Fashion and Geopolitics

The afrancesamiento of the customs and culture in Spain was most visible in fashion. Maqueda Abreu comments that the “clases cultas” were the most affected by it and she describes Richard Ford’s, a distinguished British traveler who spent long time in Spain and considered himself Spanish, opininion about it: “La crisis del Antiguo Régimen está cargada de un sentimiento, de un odio frontal de extranjeros y entre ellos resalta particularmente Ford, que desprecia el afrancesamiento de las clases cultas que se manifiesta en trajes, haciéndolo público en su Guía, en la que alaba a las clases bajas, frente a las otras, porque dice que son superiores.” (196)

According to Carmen Bernis, the first echoes of French fashion were present in Spain before 1640, but it was the establishment of the Bourbons in Spain in 1700 that shook the strong national character of the Spanish garment (201). Ana María Velasco more specifically points out that it was Fernando VII (1784-1833), and his wife María Cristina de Borbón, the parents of Isabel II referenced in La de Bringas, who installed French fashion in Spain with their garments (159). However, it was with Isabel II that European (French) fashion triumphed in Spain (Velasco, 160).

During the period of Isabel II, Spain was internally divided between foreign and domestic elements in fashion, culture, customs and finally, as well observed by Velasco, its own (national) essence: “Se identifica lo foráneo como sofisticado y se rechaza lo propio—sobre todo lo castizo, tan querido en los tiempos napoleónicos—por vulgar. Los aristócratas incluso hablaban en francés” (162). This testifies to the political character of fashion in the nineteenth century. Or as Ana María Diaz Marco’s explains, in the nineteenth century, fashion becomes an important ingredient of history, frequently employed by novelists for expression of the spirit of the epoch (Zeitgeist) (135) (7).

National (Fashion) Allegory in La de Bringas

Galdós employs fashion in La de Bringas to create an image of the political and social atmosphere of the period and crisis of the national identity. Through fashion, he portrays the social circumstances of Madrilenian bourgeoise prior to the Revolution of 1868—afrancesamiento of the middle classes and failed imitation of the French model, the downfall of Spanish traditional values, as well as the decay of Isabel II, which ends with her exile to France (8).

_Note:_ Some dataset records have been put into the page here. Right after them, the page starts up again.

-- ==== Sys2Proof/Machine/Alu8.lean ====
section
/-! DEFINITION. 8-bit add, subtract, compare (43_alu8.md, R147 to R155). -/

namespace Sys2Proof.Machine

/-- A combined with the operand byte `v`: all four flags from the operands as they were (R146), the
result to A, but for CP, which discards it (R153). -/
def State.alu (op : AluOp) (v : Byte) (s : State) : State :=
  match op with
  | .add =>
    let r := add8 s.a v
    ({ s with a := r.res }).writeZNHC r.z r.n r.h r.c
  | .sub =>
    let r := sub8 s.a v
    ({ s with a := r.res }).writeZNHC r.z r.n r.h r.c
  | .cp =>
    let r := sub8 s.a v
    s.writeZNHC r.z r.n r.h r.c

/-- `ADD A,r` (R147), `SUB r` (R150), `CP r` (R153). -/
def aluReg (op : AluOp) (r : Reg8) (s : State) (P : Params := Params.default) : Result :=
  complete (P.cost (.aluR op r)) (s.alu op (s.reg r))

/-- `ADD A,(HL)` (R148), `SUB (HL)` (R151), `CP (HL)` (R154): one read, no write. -/
def aluMem (op : AluOp) (s : State) (P : Params := Params.default) : Result :=
  let v := s.memRead s.addrHL P
  complete (P.cost (.aluHl op)) (v.2.alu op v.1)

/-- `ADD A,d8` (R149), `SUB d8` (R152), `CP d8` (R155). -/
def aluImm (op : AluOp) (d8 : Byte) (s : State) (P : Params := Params.default) : Result :=
  complete (P.cost (.aluD8 op d8)) (s.alu op d8)

/-! ## The meanings, one per row of the table -/

/-- R147: `ADD A,B`. -/
def execAdd_A_B (s : State) : Result := aluReg .add .b s

/-- R147: `ADD A,C`. -/
def execAdd_A_C (s : State) : Result := aluReg .add .c s

/-- R147: `ADD A,D`. -/
def execAdd_A_D (s : State) : Result := aluReg .add .d s

/-- R147: `ADD A,E`. -/
def execAdd_A_E (s : State) : Result := aluReg .add .e s

/-- R147: `ADD A,H`. -/
def execAdd_A_H (s : State) : Result := aluReg .add .h s

/-- R147: `ADD A,L`. -/
def execAdd_A_L (s : State) : Result := aluReg .add .l s

/-- R147: `ADD A,A`. -/
def execAdd_A_A (s : State) : Result := aluReg .add .a s

/-- R150: `SUB B`. -/
def execSub_B (s : State) : Result := aluReg .sub .b s

/-- R150: `SUB C`. -/
def execSub_C (s : State) : Result := aluReg .sub .c s

/-- R150: `SUB D`. -/
def execSub_D (s : State) : Result := aluReg .sub .d s

/-- R150: `SUB E`. -/
def execSub_E (s : State) : Result := aluReg .sub .e s

/-- R150: `SUB H`. -/
def execSub_H (s : State) : Result := aluReg .sub .h s

/-- R150: `SUB L`. -/
def execSub_L (s : State) : Result := aluReg .sub .l s

/-- R150: `SUB A`. -/
def execSub_A (s : State) : Result := aluReg .sub .a s

/-- R153: `CP B`. -/
def execCp_B (s : State) : Result := aluReg .cp .b s

/-- R153: `CP C`. -/
def execCp_C (s : State) : Result := aluReg .cp .c s

/-- R153: `CP D`. -/
def execCp_D (s : State) : Result := aluReg .cp .d s

/-- R153: `CP E`. -/
def execCp_E (s : State) : Result := aluReg .cp .e s

/-- R153: `CP H`. -/
def execCp_H (s : State) : Result := aluReg .cp .h s

/-- R153: `CP L`. -/
def execCp_L (s : State) : Result := aluReg .cp .l s

/-- R153: `CP A`. -/
def execCp_A (s : State) : Result := aluReg .cp .a s

/-- R148: `ADD A,(HL)`. -/
def execAdd_A_mHL (s : State) : Result := aluMem .add s

/-- R151: `SUB (HL)`. -/
def execSub_mHL (s : State) : Result := aluMem .sub s

/-- R154: `CP (HL)`. -/
def execCp_mHL (s : State) : Result := aluMem .cp s

/-- R149: `ADD A,d8`. -/
def execAdd_A_d8 (d8 : Byte) (s : State) : Result := aluImm .add d8 s

/-- R152: `SUB d8`. -/
def execSub_d8 (d8 : Byte) (s : State) : Result := aluImm .sub d8 s

/-- R155: `CP d8`. -/
def execCp_d8 (d8 : Byte) (s : State) : Result := aluImm .cp d8 s

end Sys2Proof.Machine
end

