-- ==== Sys2Proof/Machine/IncDec.lean ====
section
/-! DEFINITION. Increment and decrement (42_incdec.md, R135 to R140). -/

namespace Sys2Proof.Machine

/-- `INC r` (R135): Hf from the operand's low nibble (C1), Cy kept. -/
def incReg (r : Reg8) (s : State) (P : Params := Params.default) : Result :=
  let v := s.reg r
  complete (P.cost (.incR r)) ((s.setReg r (v + 1)).writeZNH (v + 1 == 0) false (v &&& 0x0F#8 == 0x0F#8))

/-- `DEC r` (R136): Hf from the operand's low nibble, Cy kept. -/
def decReg (r : Reg8) (s : State) (P : Params := Params.default) : Result :=
  let v := s.reg r
  complete (P.cost (.decR r)) ((s.setReg r (v - 1)).writeZNH (v - 1 == 0) true (v &&& 0x0F#8 == 0x00#8))

/-- `INC rr` for BC, DE, HL (R137) and SP (R139): no flag written. -/
def incReg16 (rr : Reg16) (s : State) (P : Params := Params.default) : Result :=
  complete (P.cost (.incRr rr)) (s.setReg16 rr (s.reg16 rr + 1))

/-- `DEC rr` for BC, DE, HL (R138) and SP (R140): no flag written. -/
def decReg16 (rr : Reg16) (s : State) (P : Params := Params.default) : Result :=
  complete (P.cost (.decRr rr)) (s.setReg16 rr (s.reg16 rr - 1))

/-! ## The meanings, one per row of the table -/

/-- R135: `INC B`. -/
def execInc_B (s : State) : Result := incReg .b s

/-- R135: `INC C`. -/
def execInc_C (s : State) : Result := incReg .c s

/-- R135: `INC D`. -/
def execInc_D (s : State) : Result := incReg .d s

/-- R135: `INC E`. -/
def execInc_E (s : State) : Result := incReg .e s

/-- R135: `INC H`. -/
def execInc_H (s : State) : Result := incReg .h s

/-- R135: `INC L`. -/
def execInc_L (s : State) : Result := incReg .l s

/-- R135: `INC A`. -/
def execInc_A (s : State) : Result := incReg .a s

/-- R136: `DEC B`. -/
def execDec_B (s : State) : Result := decReg .b s

/-- R136: `DEC C`. -/
def execDec_C (s : State) : Result := decReg .c s

/-- R136: `DEC D`. -/
def execDec_D (s : State) : Result := decReg .d s

/-- R136: `DEC E`. -/
def execDec_E (s : State) : Result := decReg .e s

/-- R136: `DEC H`. -/
def execDec_H (s : State) : Result := decReg .h s

/-- R136: `DEC L`. -/
def execDec_L (s : State) : Result := decReg .l s

/-- R136: `DEC A`. -/
def execDec_A (s : State) : Result := decReg .a s

/-- R137: `INC BC`. -/
def execInc_BC (s : State) : Result := incReg16 .bc s

/-- R137: `INC DE`. -/
def execInc_DE (s : State) : Result := incReg16 .de s

/-- R137: `INC HL`. -/
def execInc_HL (s : State) : Result := incReg16 .hl s

/-- R139: `INC SP`. -/
def execInc_SP (s : State) : Result := incReg16 .sp s

/-- R138: `DEC BC`. -/
def execDec_BC (s : State) : Result := decReg16 .bc s

/-- R138: `DEC DE`. -/
def execDec_DE (s : State) : Result := decReg16 .de s

/-- R138: `DEC HL`. -/
def execDec_HL (s : State) : Result := decReg16 .hl s

/-- R140: `DEC SP`. -/
def execDec_SP (s : State) : Result := decReg16 .sp s

end Sys2Proof.Machine
end

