@[simp] theorem State.interruptCheck_d (s : State) (P : Params) : (s.interruptCheck P).d = s.d := by
  obtain ⟨-, h⟩ | ⟨-, -, h⟩ | ⟨-, i, -, h⟩ := s.interruptCheck_cases P <;> simp [h]

@[simp] theorem State.interruptCheck_e (s : State) (P : Params) : (s.interruptCheck P).e = s.e := by
  obtain ⟨-, h⟩ | ⟨-, -, h⟩ | ⟨-, i, -, h⟩ := s.interruptCheck_cases P <;> simp [h]

@[simp] theorem State.interruptCheck_h (s : State) (P : Params) : (s.interruptCheck P).h = s.h := by
  obtain ⟨-, h⟩ | ⟨-, -, h⟩ | ⟨-, i, -, h⟩ := s.interruptCheck_cases P <;> simp [h]

@[simp] theorem State.interruptCheck_l (s : State) (P : Params) : (s.interruptCheck P).l = s.l := by
  obtain ⟨-, h⟩ | ⟨-, -, h⟩ | ⟨-, i, -, h⟩ := s.interruptCheck_cases P <;> simp [h]

/-! ### endOfStep -/

@[simp] theorem State.endOfStep_a (s : State) (P : Params) : (s.endOfStep P).a = s.a := by simp [State.endOfStep]
@[simp] theorem State.endOfStep_f (s : State) (P : Params) : (s.endOfStep P).f = s.f := by simp [State.endOfStep]
@[simp] theorem State.endOfStep_b (s : State) (P : Params) : (s.endOfStep P).b = s.b := by simp [State.endOfStep]
@[simp] theorem State.endOfStep_c (s : State) (P : Params) : (s.endOfStep P).c = s.c := by simp [State.endOfStep]
@[simp] theorem State.endOfStep_d (s : State) (P : Params) : (s.endOfStep P).d = s.d := by simp [State.endOfStep]
@[simp] theorem State.endOfStep_e (s : State) (P : Params) : (s.endOfStep P).e = s.e := by simp [State.endOfStep]
@[simp] theorem State.endOfStep_h (s : State) (P : Params) : (s.endOfStep P).h = s.h := by simp [State.endOfStep]
@[simp] theorem State.endOfStep_l (s : State) (P : Params) : (s.endOfStep P).l = s.l := by simp [State.endOfStep]

/-! ### Registers read after a register is written -/

@[simp] theorem State.reg_setReg (r q : Reg8) (v : Byte) (s : State) :
    (s.setReg r v).reg q = if q = r then v else s.reg q := by cases r <;> cases q <;> rfl

@[simp] theorem State.setReg_reg (r : Reg8) (s : State) : s.setReg r (s.reg r) = s := by cases r <;> rfl

end Sys2Proof.Machine
end

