-- ==== Sys2Proof/Laws/Exec.lean ====
section
/-! SUPPORT. Every arm of `exec` is the shared operation of its format at the default parameters: one lemma, so that a
proof about a family never splits the 512 constructors again. -/

namespace Sys2Proof.Machine

/-- Every arm is the shared operation of its format, at the default parameters. -/
theorem exec_eq_execForm (i : Instr) (s : State) : exec i s = execForm i.form s Params.default := by
  cases i <;> rfl

/-- The step is the one at the default parameters. -/
theorem step_eq_stepWith (s : State) : step s = stepWith s Params.default := by
  simp only [step, stepWith, exec_eq_execForm]
  rfl

/-! ## The shared operations, answered -/

theorem complete_eq (n : Nat) (s : State) : complete n s = .next { s with tcycles := n } := rfl

/-- A completed instruction's next state is the operation's state with the cost reported. -/
theorem complete_next {n : Nat} {s t : State} (h : complete n s = .next t) : t = { s with tcycles := n } := by
  simpa [complete_eq] using h.symm

/-- The format the bit patterns of R91 give the byte after 0xCB. -/
def prefixedForm (op2 : Byte) : Form :=
  let y := op2.extractLsb' 3 3
  let z := op2.extractLsb' 0 3
  if op2.extractLsb' 6 2 = 1 then
    match reg8Of z with
    | some r => .cbBitR y.toFin r
    | none => .cbBitHl y.toFin
  else if op2.extractLsb' 6 2 = 0 ∧ y.toNat < 4 then
    match reg8Of z with
    | some r => .cbRotR (rotKindOf y) r
    | none => .cbRotHl (rotKindOf y)
  else .noEntryCb op2

/-- The prefix executes that format. -/
theorem prefixedEntry_eq (op2 : Byte) (s : State) (P : Params) :
    prefixedEntry op2 s P = execForm (prefixedForm op2) s P := by
  unfold prefixedEntry prefixedForm
  dsimp only
  split_ifs
  · cases reg8Of (op2.extractLsb' 0 3) <;> rfl
  · cases reg8Of (op2.extractLsb' 0 3) <;> rfl
  · rfl

end Sys2Proof.Machine
end

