-- ==== Sys2Proof/Laws/PerInstr.lean ====
section
/-! SUPPORT. The per-instruction law `EncodedLength`: an instruction's encoding is as long as its first byte says
(R92), one lemma per constructor. -/

namespace Sys2Proof.Laws.EncodedLength

/-- The encoding is an opcode byte and as many bytes more as the base table's entry for it counts. -/
def Statement (i : Instr) : Prop :=
  match encode i with
  | [] => False
  | op :: operands => operands.length = operandCount op
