namespace Sys2Proof.Machine

/-- An operation whose last effect is a write of Z, N and Hf leaves them in F beside the Cy that stood there. -/
theorem complete_writeZNH (cost : Nat) (z n h : Bool) (s : State) :
    complete cost (s.writeZNH z n h) = .next { s with f := flagByte z n h s.flagC, tcycles := cost } := by
  rw [complete_eq, State.writeZNH_eq]

/-- Settles O38: both forms end in the same write of Z, N and Hf (`complete_writeZNH`), the memory form in the state
that its one read of HL leaves; each cost counts the byte 0xCB too. -/
theorem bitTest : Obligations.BitTest := by
  unfold Obligations.BitTest
  intro i n r s hl
  constructor
  · intro hR
    exact (exec_of_form_eq hR s).trans (complete_writeZNH 8 (!(s.reg r).getLsbD n) false true s)
  · intro hHl
    exact (exec_of_form_eq hHl s).trans
      (complete_writeZNH 12 (!(s.mem.read hl).getLsbD n) false true (s.memRead hl).2)

end Sys2Proof.Machine
end

section
/-! Relative jumps (R175, R176): the target as a number, and the next state in full. -/

namespace Sys2Proof.Machine

/-- The sum of words that a jump computes is the signed sum modulo 65536 (R12, R175): `sext_16` is the residue of the
signed offset, and residues add. -/
theorem add_sext16 (pc : Word) (i8 : Byte) : pc + sext16 i8 = BitVec.ofInt 16 (pc.toNat + i8.toInt) := by
  have hoffset : sext16 i8 = BitVec.ofInt 16 i8.toInt := rfl
  rw [BitVec.ofInt_add, BitVec.ofInt_natCast, BitVec.ofNat_toNat, BitVec.setWidth_eq, hoffset]

/-- A jump that is taken adds the signed offset to PC and reports `cost`. -/
theorem complete_jump (cost : Nat) (i8 : Byte) (s : State) :
    complete cost { s with pc := s.pc + sext16 i8 } =
      .next { s with pc := BitVec.ofInt 16 (s.pc.toNat + i8.toInt), tcycles := cost } := by
  rw [complete_eq, add_sext16]

/-- Settles O39: the format is one jump (`complete_jump`). -/
theorem jumpRelative : Obligations.JumpRelative := by
  unfold Obligations.JumpRelative
  intro i i8 s hform
  exact (exec_of_form_eq hform s).trans (complete_jump 12 i8 s)

/-- NZ and Z ask bit 7 of F, NC and C bit 4 (R34, R93, R176). -/
theorem State.holds_eq (s : State) (cc : Cond) : s.holds cc =
    match cc with
    | .nz => !s.f.getLsbD 7
    | .z => s.f.getLsbD 7
    | .nc => !s.f.getLsbD 4
    | .c => s.f.getLsbD 4 := by
  cases cc with
  | nz => exact congrArg not s.flagZ_eq
  | z => exact s.flagZ_eq
  | nc => exact congrArg not s.flagC_eq
  | c => exact s.flagC_eq

/-- Where the condition holds, the conditional jump is the jump of R175. -/
theorem jumpRelIf_of_holds {cc : Cond} {s : State} (hcc : s.holds cc = true) (i8 : Byte) (P : Params) :
    jumpRelIf cc i8 s P = complete (P.cost (.jrCc cc i8)) { s with pc := s.pc + sext16 i8 } := by
  rw [jumpRelIf_eq, if_pos hcc, if_pos hcc]

/-- Where it does not, the jump changes nothing and reports the other cost. -/
theorem jumpRelIf_of_not_holds {cc : Cond} {s : State} (hcc : ¬ s.holds cc = true) (i8 : Byte) (P : Params) :
    jumpRelIf cc i8 s P = complete (P.costNotTaken cc) s := by
  rw [jumpRelIf_eq, if_neg hcc, if_neg hcc]

/-- Settles O40: the condition on F's bit is the one the model asks (`State.holds_eq`), and by it the format is the jump
of R175 or nothing but a report. -/
theorem jumpRelativeOnCondition : Obligations.JumpRelativeOnCondition := by
  unfold Obligations.JumpRelativeOnCondition
  intro i cc i8 s hform cond
  have hcond : cond ↔ s.holds cc = true := by
    cases cc with
    | nz => simp [cond, State.holds_eq]
    | z => simp [cond, State.holds_eq]
    | nc => simp [cond, State.holds_eq]
    | c => simp [cond, State.holds_eq]
  rw [hcond]
  constructor
  · intro htaken
    have hjump := jumpRelIf_of_holds htaken i8 Params.default
    exact (exec_of_form_eq hform s).trans (hjump.trans (complete_jump 12 i8 s))
  · intro hnot
    have hstay := jumpRelIf_of_not_holds hnot i8 Params.default
    exact (exec_of_form_eq hform s).trans (hstay.trans (complete_eq 8 s))

end Sys2Proof.Machine
end

section
/-! Call, return, push, pop (R180 to R184): the next state in full, and a return as the inverse of a call. -/

namespace Sys2Proof.Machine

section Exec

variable {i : Instr} {p : Pair}

/-- CALL is one push of PC and a write of PC (R180). -/
theorem exec_of_call {u16 : Word} (hform : i.form = .call u16) (s : State) :
    exec i s = .next { s.push16 s.pc with pc := u16, tcycles := 24 } :=
  (exec_of_form_eq hform s).trans (complete_eq 24 { s.push16 s.pc with pc := u16 })

/-- RET is one pop into PC (R181). -/
theorem exec_of_ret (hform : i.form = .ret) (s : State) :
    exec i s = .next { s.pop16.2 with pc := s.pop16.1, tcycles := 16 } :=
  (exec_of_form_eq hform s).trans (complete_eq 16 { s.pop16.2 with pc := s.pop16.1 })

/-- PUSH rr is one push of the pair (R183). -/
theorem exec_of_push (hform : i.form = .push p) (s : State) :
    exec i s = .next { s.push16 (s.pair p) with tcycles := 16 } :=
  (exec_of_form_eq hform s).trans (complete_eq 16 (s.push16 (s.pair p)))

/-- POP rr is one pop into the pair (R184). -/
theorem exec_of_pop (hform : i.form = .pop p) (s : State) :
    exec i s = .next { s.pop16.2.setPair p s.pop16.1 with tcycles := 12 } :=
  (exec_of_form_eq hform s).trans (complete_eq 12 (s.pop16.2.setPair p s.pop16.1))

end Exec

/-- Settles O41, by what the push of PC does (`State.push16_eq`). -/
theorem callPushesReturnAddress : Obligations.CallPushesReturnAddress := by
  unfold Obligations.CallPushesReturnAddress
  intro i u16 s hform
  rw [exec_of_call hform, State.push16_eq]
  rfl

/-- Settles O42, by what the pop does (`State.pop16_eq`). -/
theorem returnPopsPc : Obligations.ReturnPopsPc := by
  unfold Obligations.ReturnPopsPc
  intro i s hform
  rw [exec_of_ret hform, State.pop16_eq]
  rfl

/-- Settles O43: the return from an exception is the pop of RET with IME set and EI_DELAY cleared
(`State.returnFromInterrupt_eq`). -/
theorem returnFromInterruptSetsIme : Obligations.ReturnFromInterruptSetsIme := by
  unfold Obligations.ReturnFromInterruptSetsIme
  intro i s hform
  have hexec := (exec_of_form_eq hform s).trans (complete_eq 16 (s.returnFromInterrupt Params.default))
  rw [hexec, State.returnFromInterrupt_eq, State.pop16_eq]
  rfl

/-- Settles O44, by what the push of a pair does (`State.push16_eq`): its high byte is the first-named register. -/
theorem pushStoresPair : Obligations.PushStoresPair := by
  unfold Obligations.PushStoresPair
  intro i s pushed
  have hpush {p : Pair} {hi lo : Byte} (hpair : s.pair p = join16 hi lo) (hform : i.form = .push p) :
      exec i s = .next (pushed hi lo) := by
    rw [exec_of_push hform, State.push16_eq, hpair, hi8_join16, lo8_join16]
    rfl
  exact ⟨hpush rfl, hpush rfl, hpush rfl, hpush rfl⟩

/-- Settles O45, by what the pop does (`State.pop16_eq`): the write of a pair is the word's high and low byte to the
pair's two registers, for AF through F's write port. -/
theorem popLoadsPair : Obligations.PopLoadsPair := by
  unfold Obligations.PopLoadsPair
  intro i s lo hi u
  have hpop {p : Pair} (hform : i.form = .pop p) : exec i s = .next (u.setPair p (join16 hi lo)) := by
    rw [exec_of_pop hform, State.pop16_eq]
    cases p <;> rfl
  refine ⟨fun hBc => ?_, fun hDe => ?_, fun hHl => ?_, fun hAf => ?_⟩
  · rw [hpop hBc, State.setPair, hi8_join16, lo8_join16]
  · rw [hpop hDe, State.setPair, hi8_join16, lo8_join16]
  · rw [hpop hHl, State.setPair, hi8_join16, lo8_join16]
  · rw [hpop hAf, State.setPair, hi8_join16, lo8_join16]
    rfl

/-- Settles O46: the CALL leaves the stack as a push of PC does and the RET answers the word a pop reads there, so that
the law of a pop after a push (O19) gives both. -/
theorem returnUndoesCall : Obligations.ReturnUndoesCall := by
  unfold Obligations.ReturnUndoesCall
  intro i j u16 s t v w hi hj hs hcall hsp hlow hhigh hret
  obtain ⟨-, hundo⟩ := pop16UndoesPush16
  rw [← hsp] at hlow hhigh
  obtain rfl := Host.Outcome.next.inj ((exec_of_call hi s).symm.trans hcall)
  obtain rfl := Host.Outcome.next.inj ((exec_of_ret hj v).symm.trans hret)
  exact hundo s v s.pc hs hsp hlow hhigh

end Sys2Proof.Machine
end

section
/-! The prefix and the interrupt-enable toggles (R200 to R202): the next state in full. -/

namespace Sys2Proof.Machine

/-- The rows of the prefixed table that fail are those of R97's two ranges. -/
theorem decodePrefixed_failure_eq_some {op2 : Byte} {r : Fault} :
    (decodePrefixed op2).form.failure = some r ↔ noEntryPrefixedByte op2 ∧ r = .unimplementedOpcode true op2 := by
  have hbase : ¬ 0xCB#8 ∈ noEntryBaseBytes := by decide
  have hbytes : decodePrefixed op2 = decodeBytes 0xCB#8 op2 0#8 := rfl
  rw [hbytes, decodeBytes_failure_eq_some]
  simp [hbase]

/-- Settles O4: the bare prefix executes as its entry (`execForm_entry`), which fails or completes by its row. -/
theorem prefixExecutesTheEntryOfItsSecondByte : Obligations.PrefixExecutesTheEntryOfItsSecondByte := by
  unfold Obligations.PrefixExecutesTheEntryOfItsSecondByte
  intro op2 s
  have hentry : exec (.prefixCB op2) s = execForm (decodePrefixed op2).form s Params.default :=
    (exec_eq_execForm ..).trans (execForm_entry ..)
  obtain ⟨hprefix, -, -⟩ := decodePrefixed_frame op2
  rw [hentry]
  refine ⟨(exec_eq_execForm ..).symm, fun hsome => ?_, fun hnone => ?_⟩
  · obtain ⟨-, hnext⟩ | ⟨r, hr, -⟩ := execForm_outcome hprefix s Params.default
    · exact hnext
    · obtain ⟨hrange, -⟩ := decodePrefixed_failure_eq_some.mp hr
      exact absurd hrange hsome
  · rw [decodePrefixed_form_eq_noEntryCb.mpr ⟨hnone, rfl⟩]
    rfl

Peter Bly, in his canonical work about Galdós, describes La de Bringas as the best example of Galdós’s novel of historical imagination or historical allegory (61). In La de Bringas, Galdós avoids the direct linkage to historical events or figures, but cues parallels between its main characters and historical monarchs: Queen Isabela and Rosalía, King Francisco and Francisco de Bringas. These cues were ample to support the connection, especially for contemporary readers.

The center of the narrative is the Royale Palace in Madrid, where the Royals Isabela II and Francisco reside, as well as the protagonists—the Bringas family—in one of the Royal apartments. As explained in the novel, the Bringas lived in one of the spaces meant for employees of the Palace, far from the Royal luxury that Rosalía desired: “[L]a familia vivía en Palacio en una de las habitaciones del piso segundo que sirven de albergue a los empleados de la Casa Real” (18). In order to get to their apartment on the second floor, Francisco had to climb one hundred and twenty-four steps and the entire stairway was in the form of a labyrinth, as witnessed by the narrator and Manuel Pez during their first visit: “La primera vez que don Manuel Pez y yo fuimos a visitar a Bringas en su nuevo domicilio, nos perdimos en aquel dédalo donde ni él ni yo habíamos entrado nunca” (19, emphasis added). The living arrangement of the Bringas family and convoluted way of getting to it reflect the confusion of their own, as well as national, identity, trapped between the grandiose shine of the frenchified aristocracy and cruel reality of the post-imperial decadentism.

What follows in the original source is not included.